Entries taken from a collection
-- ==== Sys2Proof/Syntax/Frames.lean ====
section
/-!
DEFINITION. What commands carry: the headers of received packets and the fields of the messages (spec/04_olisar_transport.md Packet layout,
spec/11_pair_custody.md Claim messages). Fields are as wide as the wire makes them. A payload
TAG is the 16 bytes that came, big-endian; the payload's reserved fields are taken as 0, as their senders write them.
-/
namespace Sys2Proof

/-- A cell, port or HBM or media channel number (R11). -/
abbrev CellNo := Fin 256

/-- A device ordinal (R10). -/
abbrev Ordinal := Fin 16384

/-- The OXH as it is on the wire: five 32-bit words, big-endian, word 0 first (R69, Table OMT-4). Reserved bits are kept as they came. -/
structure Oxh where
  bits : BitVec 160
deriving DecidableEq, Repr

/-- Who makes a management access (Table MGT-1): a connection of the management port, an in-band management connection by cell × 1,024 + local
index, or the I3C target. -/
inductive Writer where
  | port (conn : Fin 16)
  | inBand (conn : Fin 262144)
  | i3c
deriving DecidableEq, Repr

/-- How a received frame is protected (R319): without a SecTAG, with an ICV that verifies, under the SAK in use or the older one and with a packet number, or with a failing ICV. -/
inductive SecTag where
  | plain
  | protect (old : Bool) (pn : BitVec 64)
  | badIcv
deriving DecidableEq, Repr

/-- What every received RoCE packet brings: the port and priority it arrived on, its size on the wire, the result of the ICRC check, the UDP
port, the IPv6 addresses and hop limit, the BTH and the OXH. A host's message of several packets is one command whose header is that of its first
packet (R72, R80). `pmh` holds the PMH of each packet of the message in order, none for a packet without one; it is empty where no packet has one (R88). -/
structure Pkt where
  port : CellNo
  pcp : Fin 8
  sec : SecTag
  bytes : Fin 65537
  icrcOk : Bool
  udpPort : BitVec 16
  srcAddr : BitVec 128
  dst : BitVec 128
  srcMac : BitVec 48
  hopLimit : BitVec 8
  opcode : BitVec 8
  qpn : BitVec 24
  psn : BitVec 24
  ackReq : Bool
  oxh : Option Oxh
  pmh : List (Option (BitVec 64))
deriving DecidableEq, Repr

/-- The RETH: region key, virtual address, length (R47, R51). -/
structure Reth where
  key : BitVec 32
  va : BitVec 64
  len : BitVec 32
deriving DecidableEq, Repr

/-- Where an error of a line shows (R165, R207): in T1, in the tag of its Alcove way, in a data word of that way, or in a word of its merging-buffer entry, with the bits in
error of the word. -/
inductive ErrSite where
  | t1 | tag
  | lineWord (bits : Fin 4)
  | mbWord (bits : Fin 4)
deriving DecidableEq, Repr

/-- The errors that a read of a request meets (R165, R207, R208, R211): the i-th line it touches and where; for T1 the codeword, and how many symbols of it are in error,
counting upward from a lane. -/
structure LineErr where
  line : Nat
  site : ErrSite
  half : Fin 2
  symbols : Fin 73
  lane : Fin 72
deriving DecidableEq, Repr

/-- An address of chamber memory as mirror traffic names it. -/
structure ChmAddr where
  chamber : BitVec 16
  off : BitVec 50
deriving DecidableEq, Repr

/-- The bytes of a mirror write and where they go (R79). -/
structure ChmWrite where
  dst : ChmAddr
  data : List Byte
deriving DecidableEq, Repr

/-- CLAIM REQUEST payload but for its kind, which the command names (R240, Table PAI-2). -/
structure ClaimReq where
  requester : Ordinal
  scope : BitVec 4
  chamber : BitVec 16
  cSeen : BitVec 48
  number : BitVec 16
  tag : BitVec 128
deriving DecidableEq, Repr

/-- CLAIM GRANT and CLAIM ANSWER payload from the witness or a twin (R240, Table PAI-3). -/
structure ClaimAns where
  pair : BitVec 13
  kind : BitVec 4
  scope : BitVec 4
  solo : Bool
  stale : BitVec 2
  reason : BitVec 4
  chamber : BitVec 16
  claim : BitVec 48
  grantee : Ordinal
  number : BitVec 16
  tag : BitVec 128
deriving DecidableEq, Repr

/-- CLAIM ANSWER of kind STATUS (R238, Table PAI-3). -/
structure StatusAns where
  pair : BitVec 13
  state : BitVec 2
  stale : Bool
  yielded : Bool
  impairment : BitVec 16
  claim : BitVec 48
  sender : Ordinal
  marks : Bool
  tag : BitVec 128
deriving DecidableEq, Repr

/-- A chamber-table entry as twins exchange it (R41, Table CHM-2): state and class as CHM_QUERY codes them, size in pages. -/
structure ChmRecord where
  number : Fin 65536
  state : Fin 5
  cls : Fin 4
  owner : Fin 4096
  comp : Bool
  xts : Fin 4096
  set : Fin 256
  pref : Fin 4
  pages : Fin 68719476737
  holder : Ordinal
  claim : BitVec 48
deriving DecidableEq, Repr

/-- A key-table entry as twins exchange it (R47 to R49): state as KEY_QUERY codes it; window in units of 4 KiB; rights persist, atomic, write, read. -/
structure KeyRecord where
  index : BitVec 24
  state : Fin 4
  gen : BitVec 8
  chamber : Fin 65536
  base : BitVec 38
  len : BitVec 38
  tenant : Fin 4096
  rights : BitVec 4
  bound : Option (Ordinal × BitVec 24)
deriving DecidableEq, Repr

/-- What a follower is told by the custodian (R41, R47, R426). -/
inductive ChmUpdate where
  | chamber (r : ChmRecord)
  | key (r : KeyRecord)
  | release (number : Fin 65536)
  /-- records that the twins compare at a formation (R254) -/
  | formChamber (r : ChmRecord)
  | formKey (r : KeyRecord)
deriving DecidableEq, Repr

/-- Where a connection-manager message arrives: on a port, or on the management port (R65, R385). -/
inductive CmPort where
  | port (p : CellNo)
  | mgmt
deriving DecidableEq, Repr

/-- An RTU, DREQ or DREP (R67, R76): where it arrived, its priority and MACsec state, its source address, and the QPN that it names; on the management port the low 4 bits number the
connection. -/
structure CmMsg where
  via : CmPort
  pcp : Fin 8
  sec : SecTag
  srcAddr : BitVec 128
  qpn : BitVec 24
deriving DecidableEq, Repr

/-- A connection-manager REQ (R65 to R67): the port, its priority and MACsec state, its addresses, whether a federation device sent or forwarded it and the
SRC_ORDINAL it arrived with, the port number of port space TCP (0 for any other service ID), its private data, the host's QPN and start PSN, and the path MTU code 3 to 5. -/
structure CmReq where
  via : CmPort
  pcp : Fin 8
  sec : SecTag
  srcAddr : BitVec 128
  dst : BitVec 128
  fromDevice : Bool
  srcOrdinal : Ordinal
  service : BitVec 16
  priv : List Byte
  qpn : BitVec 24
  psn : BitVec 24
  pmtu : BitVec 4
deriving DecidableEq, Repr

/-- How a control message on connection index 0 arrives (R116): its port and how MACsec finds it. -/
structure CtrlVia where
  port : CellNo
  sec : SecTag
deriving DecidableEq, Repr

/-- A control message and how it arrives. -/
structure Heard (α : Type) where
  via : CtrlVia
  msg : α
deriving DecidableEq, Repr

/-- The rate at which a port's link has trained (Architecture, Port rate; R102). -/
inductive PortRate where
  | g800 | g400 | g200
deriving DecidableEq, Repr

/-- The rate in Gbit/s. -/
def PortRate.gbps : PortRate → Nat
  | .g800 => 800
  | .g400 => 400
  | .g200 => 200

/-- A port's link as it has trained (R77, R117). -/
structure Trained where
  port : CellNo
  rate : PortRate
deriving DecidableEq, Repr

/-- A received PFC frame (R102, R103): for each PCP it names, the pause quanta. -/
structure PfcFrame where
  port : CellNo
  quanta : List (Fin 8 × BitVec 16)
deriving DecidableEq, Repr

/-- NEIGHBOUR HELLO (R117, Table FAB-5). -/
structure Hello where
  port : CellNo
  sec : SecTag
  ordinal : Ordinal
  sentPort : CellNo
  role : BitVec 8
  digest : BitVec 32
deriving DecidableEq, Repr

/-- LINK STATE (R119, Table FAB-6): origin, sequence, and the state codes with port p at bit 2p. -/
structure LinkStateMsg where
  port : CellNo
  sec : SecTag
  origin : Ordinal
  seq : BitVec 48
  states : BitVec 512
deriving DecidableEq, Repr

/-- ROUTE ANNOUNCE (R122, Table FAB-7). -/
structure RouteAnn where
  port : CellNo
  sec : SecTag
  pair : BitVec 13
  holder : Ordinal
  claim : BitVec 48
  seq : BitVec 48
  tag : BitVec 128
deriving DecidableEq, Repr

/-- A frame to be forwarded (R112 to R115): where it arrived, its addresses, QPN, the kind of traffic (request, response, or connection-manager), its hop limit and
OXH, its size, and, for a frame to a host, the return ordinal it is routed to (R111). -/
structure FwdFrame where
  port : CellNo
  sec : SecTag
  src : BitVec 128
  dst : BitVec 128
  qpn : BitVec 24
  response : Bool
  cm : Bool
  mirror : Bool
  ecn : Fin 4
  hopLimit : BitVec 8
  oxh : Bool
  stage : Fin 4
  hopCount : BitVec 8
  srcOrdinal : Ordinal
  ret : Option Ordinal
  bytes : Fin 65537
  pcp : Fin 8
deriving DecidableEq, Repr

/-- A received MKPDU (R320): the material of the CAK it verifies under, its CKN, the sender's key-server priority and SCI, the SAK that a key server
distributes, and whether the sender transmits under the newest SAK. -/
structure Mkpdu where
  port : CellNo
  cak : Nat
  ckn : BitVec 128
  prio : BitVec 8
  sci : BitVec 64
  sak : Option Nat
  txNew : Bool
deriving DecidableEq, Repr

/-- A calendar entry on the wire but for its act ID, with its reserved bytes 9 to 11 (R266, Table TIM-3). -/
structure CalWire where
  time : BitVec 64
  kind : BitVec 4
  flags : BitVec 4
  rsv : BitVec 24
  arg : BitVec 64
deriving DecidableEq, Repr

/-- CALENDAR POST (R268, Table TIM-6) but for its op, which the command names. -/
structure CalPostMsg where
  port : CellNo
  sec : SecTag
  act : BitVec 32
  result : BitVec 8
  entry : CalWire
  tag : BitVec 128
deriving DecidableEq, Repr

/-- CALENDAR POST with op QUERY_MODE or MODE_ANSWER (R283, Table TIM-6). -/
structure ModeMsg where
  port : CellNo
  sec : SecTag
  generation : BitVec 32
  epoch : BitVec 2
  tag : BitVec 128
deriving DecidableEq, Repr

/-- TREE BROADCAST (R269, Table TIM-7) but for its op, which the command names. -/
structure TreeMsg where
  port : CellNo
  sec : SecTag
  act : BitVec 32
  root : Ordinal
  entry : CalWire
  tag : BitVec 128
deriving DecidableEq, Repr

/-- TREE GATHER (R270, Table TIM-7). -/
structure GatherMsg where
  port : CellNo
  sec : SecTag
  act : BitVec 32
  op : Fin 7
  mask : BitVec 8
  accepted : BitVec 16
  refused : BitVec 16
  maxUnc : BitVec 16
  firstRefuser : Ordinal
  tag : BitVec 128
deriving DecidableEq, Repr

/-- What every received IEEE 1588 message brings (R256): the port, its MACsec state and its domain. -/
structure PtpHdr where
  port : CellNo
  sec : SecTag
  domain : BitVec 8
deriving DecidableEq, Repr

/-- What an Announce brings beside its class and grandmaster (R257): stepsRemoved and currentUtcOffset. -/
structure AnnRest where
  steps : BitVec 8
  utc : BitVec 16
deriving DecidableEq, Repr

/-- What the end of a flush finds of its cells: those whose close record is not programmed, with the data lines that are, and the sump blocks that failed a program verify, as
die × 4 + plane (R135, R139, R145). -/
structure FlushCells where
  short : List (CellNo × Nat)
  worn : List (CellNo × Nat)
deriving DecidableEq, Repr

/-- Bulk commands (R286, Table BLK-2). -/
inductive BulkKind where
  | copy | fill | commit | load | trim | verify | snapshot | release | barrier
deriving DecidableEq, Repr

/-- The payload of a BULK COMMAND (R285, Table BLK-1) but for its command code, which the command names. `wellFormed` says that its length is 64 bytes and every reserved bit
and byte is 0. -/
structure BulkPayload where
  media : Bool
  fromSnap : Bool
  scope : BitVec 2
  tag : BitVec 16
  dstKey : BitVec 32
  dstVa : BitVec 64
  srcKey : BitVec 32
  srcVa : BitVec 64
  snap : BitVec 32
  len : BitVec 64
  arg : BitVec 64
  set : BitVec 8
  wellFormed : Bool
deriving DecidableEq, Repr

end Sys2Proof
end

# ASSIGNMENT:
Look through the entries above and find each line where the word "index" occurs; copy those lines.

# ANSWER FOR THIS EXERCISE:
index, or the I3C target. -/
  index : BitVec 24
/-- How a control message on connection index 0 arrives (R116): its port and how MACsec finds it. -/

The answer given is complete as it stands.